Thursday, August 13, 2015

Oops, EPA Spills 3 Million Gallons of Waste

from EPA
On August 5, 2015, the U.S. Environmental Protection Agency (EPA) was conducting an investigation of the Gold King Mine in Colorado. There had been an ongoing slow release of water from the mine and EPA’s planned to investigate the leak, treat the mine water and to assess the feasibility of further mine remediation. While trying to excavate the loose material that had collapsed into the cave entry to install a pipe, the material gave way, opening the mine tunnel and spilling the millions of gallons of contaminated water that was stored behind the collapsed material into Cement Creek, a tributary of the Animas River. The creek and river flowed orange. The mine had not been operated for more than 90 years and had been sealed, but groundwater tends to rise is sealed mines creating a potential for water pollution.

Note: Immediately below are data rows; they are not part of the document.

-- ==== Sys2Proof/Machine/Flags.lean ====
section
/-! DEFINITION. Flag computations: `add8` and `sub8` of `10_state.md` R30, Z, S and P of R29, the flag byte of R32,
the conditions of `30_encoding.md` R86, the adjustment of DAA (`41_arithmetic.md` R150). -/

namespace Sys2Proof.Machine

/-- The result, CY and AC of an 8-bit addition or subtraction. -/
structure AluResult where
  res : Byte
  cy  : Bool
  ac  : Bool
deriving DecidableEq, Repr

/-- `add8(a, b, cin)`: CY is the carry out of bit 7, AC the carry out of bit 3 (R30). -/
def add8 (a b : Byte) (cin : Bool) : AluResult :=
  let sum := a.toNat + b.toNat + cin.toNat
  { res := BitVec.ofNat 8 sum
    cy := decide (0xFF < sum)
    ac := decide (0xF < loNibble a + loNibble b + cin.toNat) }

/-- `sub8(a, b, bin)`: CY is the borrow, AC the carry out of bit 3 of `a + (~b) + (1 - bin)` (R30). -/
def sub8 (a b : Byte) (bin : Bool) : AluResult :=
  { res := a - b - BitVec.ofNat 8 bin.toNat
    cy := decide (a.toNat < b.toNat + bin.toNat)
    ac := decide (0xF < loNibble a + loNibble (~~~b) + (1 - bin.toNat)) }

/-- Z, S and P from an 8-bit result, with AC and CY as given (R29). -/
def flagsOf (res : Byte) (ac cy : Bool) : Flags :=
  { z := res == 0, s := res.getLsbD 7, p := parityEven res, ac := ac, cy := cy }

/-- All five flags of an addition, subtraction or compare: "TODOS" (R28, R31). -/
def AluResult.flags (r : AluResult) : Flags := flagsOf r.res r.ac r.cy

/-- The flag byte RF: `S ‖ Z ‖ x ‖ AC ‖ x ‖ P ‖ x ‖ CY`, bits 5, 3 and 1 taken from the byte `free` (R32, log 9). -/
def flagByte (f : Flags) (free : Byte) : Byte :=
  byteOfBits f.s f.z (free.getLsbD 5) f.ac (free.getLsbD 3) f.p (free.getLsbD 1) f.cy

/-- The flags that a byte loaded into RF sets; bits 5, 3 and 1 are ignored (R32). -/
def flagsOfByte (v : Byte) : Flags :=
  { s := v.getLsbD 7, z := v.getLsbD 6, ac := v.getLsbD 4, p := v.getLsbD 2, cy := v.getLsbD 0 }

/-- `cond(CCC)`: the truth of a condition on the flags (R86, `44_branch.md` R185 item 1). -/
def condHolds (cc : Cond) (f : Flags) : Bool :=
  match cc with
  | .nz => !f.z
  | .z => f.z
  | .nc => !f.cy
  | .c => f.cy
  | .po => !f.p
  | .pe => f.p
  | .p => !f.s
  | .m => f.s

/-- The value AC takes after a logical instruction: 1 for the ANDs; for XRA, XRI, ORA and ORI 1 under `LOGIC_AC =
source` and 0 under `intel` (`42_logical.md` R160). -/
def logicAcAfter (reading : Reading) (isAnd : Bool) : Bool :=
  match reading with
  | .source => true
  | .intel => isAnd

/-- Whether DAA corrects the low digit: `lo > 9 or AC = 1` (R150). -/
def daaLow (a : Byte) (f : Flags) : Bool := decide (9 < loNibble a) || f.ac

/-- Whether DAA corrects the high digit: `hi > 9 or CY = 1 or (hi >= 9 and lo > 9)` (R150). -/
def daaHigh (a : Byte) (f : Flags) : Bool :=
  decide (9 < hiNibble a) || f.cy || (decide (9 ≤ hiNibble a) && decide (9 < loNibble a))

/-- The correction DAA adds to A (R150). -/
def daaCorrection (a : Byte) (f : Flags) : Byte :=
  (if daaLow a f then 0x06 else 0x00) + (if daaHigh a f then 0x60 else 0x00)

/-- `res` of DAA (R150). -/
def daaResult (a : Byte) (f : Flags) : Byte := a + daaCorrection a f

/-- The flags after DAA: unchanged under `DAA_FLAGS = source`; all five written under `intel`, CY never cleared
(R150). -/
def daaFlagsAfter (reading : Reading) (a : Byte) (f : Flags) : Flags :=
  match reading with
  | .source => f
  | .intel =>
    flagsOf (daaResult a f) (decide (0xF < loNibble a + loNibble (daaCorrection a f))) (f.cy || daaHigh a f)

end Sys2Proof.Machine
end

Initially, the EPA’s estimated that 1 million gallons of acidic waste water contaminated with heavy metals (iron, zinc, copper, arsenic, cadmium, lead, manganese) was released from the Gold King Mine. However, the U.S Geological Survey (USGS) used their stream gauges and measured increased flows last Wednesday and calculated that 3,043,067 gallons of contaminated water had actually been released by the EPA. A stream gage is an instrument that measures volume by measuring flow, which is very precise and EPA conceded that the USGS was correct. Oops.

This spill impacted drinking water supplies for Durango and the surrounding area as well as downstream communities. Homeowners along the Animas River near Durango have deluged the La Plata County health department with requests for well tests to see if their drinking water is safe. Many have reported that their well water is discolored. The reservoir in Durango was able to close the intake on the Animas River before the contaminated plume entered the reservoir and are hoping to be able to continue to supply water to the city during the emergency from the water supply on hand. However, pollution seeping into the water table has contaminated rural wells used for drinking, irrigation and livestock, and the river is closed to recreation and water sports that are the lifeblood or the summer tourism industry. Colorado declared a disaster. New Mexico also declared a disaster. California and Arizona water officials are concerned about water supply implications.

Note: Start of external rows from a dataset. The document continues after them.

-- ==== Sys2Proof/WellFormed.lean ====
section
/-! DEFINITION. Which terms of `Instr` are instructions: the restrictions of `30_encoding.md` R85 and R89 that the
types do not already express. Code 110 of an `r` operand cannot be written (`Reg8` has seven registers). -/

namespace Sys2Proof

/-- LDAX and STAX take only the pairs B and D: "Non con HL", and SP is excluded too (R89 item 3). -/
def RegPair.isIndex : RegPair → Bool
  | .b | .d => true
  | .h | .sp => false

/-- PUSH rp and POP rp take only B, D and H: code 11 is the PSW rows (R89 item 4). -/
def RegPair.isPushable : RegPair → Bool
  | .b | .d | .h => true
  | .sp => false

/-- The instruction's operands are ones its row of R88 allows. -/
def Instr.wellFormed : Instr → Bool
  | .ldax rp | .stax rp => rp.isIndex
  | .pushRp rp | .popRp rp => rp.isPushable
  | _ => true

end Sys2Proof
end

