-- ==== Sys2Proof/Machine/Fetch.lean ====
section
/-! DEFINITION. Fetching an instruction's bytes (`20_memory.md` R51, `30_encoding.md` R80), and placing an instruction
where the fetch will find it. -/

namespace Sys2Proof.Machine

/-- The instruction at PC and the state after its bytes were read: the opcode at `pc`, then the operand bytes at
`pc + 1` and `pc + 2`, modulo 2^16 (R51, R52, R93). One of the ten unassigned bytes is refused with PC still pointing
at it (R91, R231). PC is not advanced here.
DESIGN CHOICE (log 20): all bytes of the instruction are read, those of a Jccc or a Cccc that is then not taken too;
R187 leaves open whether the hardware reads the second operand byte there. -/
def fetch (s : State) : Except Refusal (Instr × State) :=
  let op := s.read8 s.pc
  match decodeOpcode op.1 with
  | none => .error (.illegalOpcode op.1 s.pc)
  | some (.b1 i) => .ok (i, op.2)
  | some (.b2 f) =>
    let imm := op.2.read8 (s.pc + 1)
    .ok (f imm.1, imm.2)
  | some (.b3 f) =>
    let w := op.2.read16 (s.pc + 1)
    .ok (f w.1, w.2)

/-- A byte is placed at an address, as a loader outside the machine would place it: the cell gets the value, and an
address whose reads `MemMap` does not send to a cell becomes RAM (log 15). -/
def State.plant (s : State) (a : Word) (v : Byte) : State :=
  let p : Params :=
    match s.kindAt a with
    | .ram | .rom => s.params
    | .unmapped | .device => { s.params with memMap := ⟨a, 1, .ram⟩ :: s.params.memMap }
  { s with mem := s.mem.set a.toNat v, params := p }

/-- The next boundary takes no interrupt and no reset, and the machine is not halted, so that it fetches: an idle
sample stands before those to come, and a latched RST 7.5 that would be taken is held off for one boundary. A state
whose next boundary fetches in any case is unchanged. -/
def State.openForFetch (s : State) : State :=
  { s with
    pinsAhead := if s.pinsAhead = [] then [] else Pins.idle :: s.pinsAhead
    ctl := { s.ctl with
      halted := false
      eiDelay := s.ctl.eiDelay || (s.ctl.inte && s.ctl.r75 && !s.ctl.m75) } }

/-- The three bytes of an instruction given as a number, placed at PC. -/
def State.plantWord (s : State) (nbits w : Nat) : State :=
  let v := w % 2 ^ nbits
  ((s.plant s.pc (BitVec.ofNat 8 v)).plant (s.pc + 1) (BitVec.ofNat 8 (v / 256))).plant (s.pc + 2)
    (BitVec.ofNat 8 (v / 65536))

end Sys2Proof.Machine
end

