-- ==== Sys2Proof/Tests/Slice0.lean ====
section
/-! SUPPORT. Tests, each one step or one decoding on a small state, with the expected results of `95_test_vectors.md`
(V-…) and of the rules named; and, for every statement with hypotheses, a concrete state that meets them. -/

namespace Sys2Proof.Tests

open Sys2Proof.Machine

/-! ## Helpers -/

/-- What is seen of the next state, if there is one. -/
def seen {α : Type} (f : State → α) : Host.Outcome State Fault Refusal → Option α
  | .next t => some (f t)
  | .fault _ => none
  | .refused _ => none

/-- The reason of a refusal, if there is one. -/
def reason : Host.Outcome State Fault Refusal → Option Refusal
  | .next _ => none
  | .fault _ => none
  | .refused r => some r

/-- The flags in the order S Z AC P CY that `95_test_vectors.md` writes them in. -/
def szapc (s z a p c : Bool) : Flags := ⟨z, s, p, a, c⟩

/-- Cells written one after the other into an empty memory. -/
def cells : List Host.Cell → Memory
  | [] => []
  | (a, v) :: rest => (cells rest).set a v

/-- Bytes at consecutive addresses. -/
def bytesFrom : Nat → List Byte → List Host.Cell
  | _, [] => []
  | a, v :: rest => (a, v) :: bytesFrom (a + 1) rest

/-- The reset state with PC at 0100, an instruction's bytes there and the cells given. -/
def at100 (bytes : List Byte) (data : List Host.Cell) : State :=
  { State.reset with pc := 0x0100, mem := cells (bytesFrom 0x0100 bytes ++ data) }

/-- The state of rows VI1 to VI12: PC 0150, a NOP there, SP 3000, no mask set. -/
def at150 (inte halted eiDelay : Bool) (p : Pins) : State :=
  { State.reset with
    pc := 0x0150, sp := 0x3000, mem := [(0x0150, 0x00)], pinsAhead := [p]
    ctl := ⟨inte, false, false, false, false, false, halted, eiDelay, false, false⟩ }

/-! ## WellFormed refuses each ill-formed operand (R89 items 3 and 4) -/

theorem test_wf_ldax_h : (Instr.ldax .h).wellFormed = false := by decide
theorem test_wf_ldax_sp : (Instr.ldax .sp).wellFormed = false := by decide
theorem test_wf_stax_h : (Instr.stax .h).wellFormed = false := by decide
theorem test_wf_stax_sp : (Instr.stax .sp).wellFormed = false := by decide
theorem test_wf_push_sp : (Instr.pushRp .sp).wellFormed = false := by decide
theorem test_wf_pop_sp : (Instr.popRp .sp).wellFormed = false := by decide
theorem test_wf_others : (Instr.lxi .sp 0).wellFormed = true ∧ (Instr.ldax .b).wellFormed = true ∧
    (Instr.popRp .h).wellFormed = true := by decide

/-! ## Decoding: a word of every row, written out from its pattern in R88 -/

theorem test_decode_transfer :
    decode [0b01101010] = .ok (.movRR .l .d, []) ∧ decode [0b01011110] = .ok (.movRM .e, []) ∧
    decode [0b01110100] = .ok (.movMR .h, []) ∧ decode [0b00111110, 0x5A] = .ok (.mviR .a 0x5A, []) ∧
    decode [0b00110110, 0xFF] = .ok (.mviM 0xFF, []) ∧ decode [0b00110001, 0xFE, 0xFF] = .ok (.lxi .sp 0xFFFE, []) ∧
    decode [0x3A, 0x50, 0x20] = .ok (.lda 0x2050, []) ∧ decode [0x32, 0x51, 0x20] = .ok (.sta 0x2051, []) ∧
    decode [0x2A, 0x60, 0x20] = .ok (.lhld 0x2060, []) ∧ decode [0x22, 0x70, 0x20] = .ok (.shld 0x2070, []) ∧
    decode [0b00011010] = .ok (.ldax .d, []) ∧ decode [0b00000010] = .ok (.stax .b, []) ∧
    decode [0xEB] = .ok (.xchg, []) := by
  refine ⟨?_, ?_, ?_, ?_, ?_, ?_, ?_, ?_, ?_, ?_, ?_, ?_, ?_⟩ <;> rfl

EPA deployed a large response team (both technical and community relations) to Durango and Silverton, Colorado and to several locations in New Mexico, Utah and the Navajo Reservation to play both parts as federal regulator and responsible party, coordinate with the affected states, tribes and communities and to address impacts to the environment and water supplies. EPA reported on Monday that aerial and ground reconnaissance showed that the orange plume of waste water had dissipated downstream as it has become diluted by the larger flow of the river. EPA reported that there is no visible leading edge of contamination in downstream sections of the San Juan River or Lake Powell.

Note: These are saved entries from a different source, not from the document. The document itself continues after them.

def buildCvt (f : Fields) (h : Hdr) (ty : Ty) (d a : Opd) : Option Instr :=
  let b := srcOf f
  let m := fmodOf f
  let sc := f.sub.getLsbD 0
  match f.op.toNat with
  | 0x00 => some (.cvt h (Ty.ofCode (f.sub.setWidth 4)) ty m d a)
  | 0x01 => some (.pack h ty m d a (scOf f))
  | 0x02 => some (.unpack h ty m.sat d a (scOf f))
  | 0x03 => some (.dot2 h ty m d a (opd f.b) (opd f.c))
  | 0x04 => some (.dot4 h ty sc (f.sub.getLsbD 1) m d a (opd f.b) (opd f.c))
  | 0x05 => some (.dot8 h sc m d a (opd f.b) (opd f.c))
  | 0x06 => some (if f.sub == 0 then .scaleApply h m d a b else .scaleMx h (MxFmt.ofCode f.sub.toNat) d a)
  | 0x07 => some (.amax h ty d a (opd f.b))
  | 0x08 => some (.srseed h a)
  | _ => none

def buildSig (f : Fields) (h : Hdr) (d a : Opd) : Option Instr :=
  match f.op.toNat with
  | 0x00 => some (.cbfly h (fmodOf f) d a (opd f.b) (opd f.c))
  | 0x01 => some (.cmul h (f.sub.getLsbD 0) (fmodOf f) d a (opd f.b))
  | 0x02 => some (.twid h d a (srcOf f))
  | _ => none

def buildMem (f : Fields) (h : Hdr) (ty : Ty) (d a : Opd) : Option Instr :=
  let off := srcOf f
  match f.op.toNat with
  | 0x00 => some (.ld h ty (ldOf f) d a off)
  | 0x01 => some (.st h ty (stOf f) d a off)
  | 0x02 => some (.ldx h (fin4 f.sub.toNat) (ldOf f) d a off)
  | 0x03 => some (.stx h (fin4 f.sub.toNat) (stOf f) d a off)
  | 0x04 => some (.ldu h ty (ldOf f) d a off)
  | 0x05 => some (.stu h ty (stOf f) d a off)
  | 0x06 => some (.probe h d a off)
  | _ => none

def buildAtm (f : Fields) (h : Hdr) (ty : Ty) (d a : Opd) : Option Instr :=
  match f.op.toNat with
  | 0x00 => some (.atom h (AtomOp.ofCode f.sub.toNat) ty (atOf f) d a (opd f.b) (opd f.c))
  | 0x01 => some (.red h (AtomOp.ofCode f.sub.toNat) ty (stOf f) d a (srcOf f))
  | 0x02 => some (.aenq h ty (stOf f) d a (opd f.b))
  | 0x03 => some (.adeq h (ldOf f) d a (srcOf f))
  | _ => none

def buildSync (f : Fields) (h : Hdr) (d a : Opd) : Option Instr :=
  let j := fin24 f.sub.toNat
  match f.op.toNat with
  | 0x00 => some (.fence h (FenceKind.ofCode f.sub.toNat) (Scope.ofCode f.modb))
  | 0x01 => some (.waitc h (Eng.ofCode f.sub.toNat) (fin64 f.immBits.toNat))
  | 0x02 => some (.jinit h j (if f.moda == 0 then some (srcOf f) else none))
  | 0x03 => some (.jarr h j d)
  | 0x04 => some (.jwait h j)
  | 0x05 => some (.jarrw h j d)
  | 0x06 => some (.wpinit h a (opd f.b) (opd f.c))
  | 0x07 => some (.wparr h (f.sub.getLsbD 0) a (srcOf f))
  | 0x08 => some (.wpwait h d a (opd f.b) (opd f.c))
  | _ => none

def buildCtl (f : Fields) (h : Hdr) (d a : Opd) : Option Instr :=
  match f.op.toNat with
  | 0x00 => some (.bra h f.immBits)
  | 0x01 => some (.brx h a)
  | 0x02 => some (.call h f.immBits)
  | 0x03 => some (.callx h a)
  | 0x04 => some (.ret h)
  | 0x05 => some (if f.sub.toNat < 8 then .cvset h (fin8 f.sub.toNat) else .cvsetIdle h (fin8 f.sub.toNat))
  | 0x06 => some (.cvwait h (fin8 f.sub.toNat) d (srcOf f))
  | 0x07 => some (.exit h)
  | 0x08 => some (.yield h)
  | 0x09 => some (.nop h)
  | 0x0A => some (.brk h f.immBits)
  | 0x0B => some (.sleep h (srcOf f))
  | _ => none

def buildXch (f : Fields) (h : Hdr) (ty : Ty) (d a : Opd) : Option Instr :=
  let sc := XScope.ofCode (f.sub.toNat % 4)
  let k := f.sub.toNat / 4
  match f.op.toNat with
  | 0x00 => some (.qswz h ty d a (srcOf f))
  | 0x01 => some (.shfl h (ShMode.ofCode f.sub.toNat) ty d a (srcOf f))
  | 0x02 => some (.vote h (VoteKind.ofCode k) sc d a)
  | 0x03 => some (.tred h (RedOp.ofCode k) sc ty d a)
  | 0x04 => some (.tscan h (RedOp.ofCode k) sc ty (f.moda == 1) d a)
  | 0x05 => some (.matchv h sc ty d a)
  | 0x06 => some (.elect h d)
  | 0x07 => some (.umov h ty d a (srcOf f))
  | _ => none

def buildMma (f : Fields) (h : Hdr) (d a : Opd) : Option Instr :=
  let r := fin15 f.sub.toNat
  let tile := fin64 f.immBits.toNat
  match f.op.toNat with
  | 0x00 => some (.mma h a)
  | 0x01 => some (.accld h a tile)
  | 0x02 => some (.accst h a tile)
  | 0x03 => some (.accz h tile)
  | 0x04 => some (.accout h a (opd f.b) (opd f.c))
  | 0x05 => some (.rsvop h r d (srcOf f))
  | 0x06 => some (.rlsop h r)
  | 0x07 => some (.ldscl h r a f.immBits)
  | _ => none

However, on Monday EPA officials also posted data showing contamination at 6.13 ppb for cadmium, above a state limit of 5 ppb; 264 ppb for arsenic, above a state limit of 10; 326,000 ppb for iron, above a limit of 1,000; 1,120 ppb for copper, above a limit of 1,000 ppb; and 3,040 ppb for manganese, above a limit of 50. Though, the plume had been diluted, it was still unsuitable as supply for drinking water.

Now that the cave entry has been breached waste water continues to flow out of the mine. EPA has constructed four ponds at the mine site and which are treating water. The pH (acidity) of the water is being raised with the addition of lime and sodium hydroxide solution which also has the effect of increasing the sedimentation of the metals in the ponds. In addition other chemicals are being added to increase the amount of sedimentation. The EPA reports that the treated water that is being discharged to Cement Creek has a pH of 5.5, still slightly acidic. Over the next several days, EPA reports that they will make upgrades to the system to ensure its continued operation.
from EPA

EPA continues to collect water quality samples from nine locations in the river near intakes for Aztec, Farmington, the Lower Valley Water Users Association, the Morning Star Water Supply System and the North Star Water User Association. Each of these locations will continue to be monitored as the spill makes its way past these areas. EPA has assigned two water quality experts in New Mexico to assist the five drinking water systems.

The river will be closed at least another week. The Colorado Fish and Wildlife Conservation Office, U.S. Fish and Wildlife and the New Mexico Department of Game and Fish are monitoring effects on wildlife and aquatic life in the affected area. The Colorado Department of Public Health and the Environment is assisting with drinking water concerns. The disaster declarations in Colorado and New Mexico will make the state and its residents eligible for federal emergency funds to help deal with any financial damage from the spill.

EPA is taking responsibility for the discharge and impacts to affected communities. Claims can be made by submitting a signed electronic versions of Standard Form 95 to EPA for the Gold King Mine Release via email at Claims must be presented to EPA within two years after the claim accrues.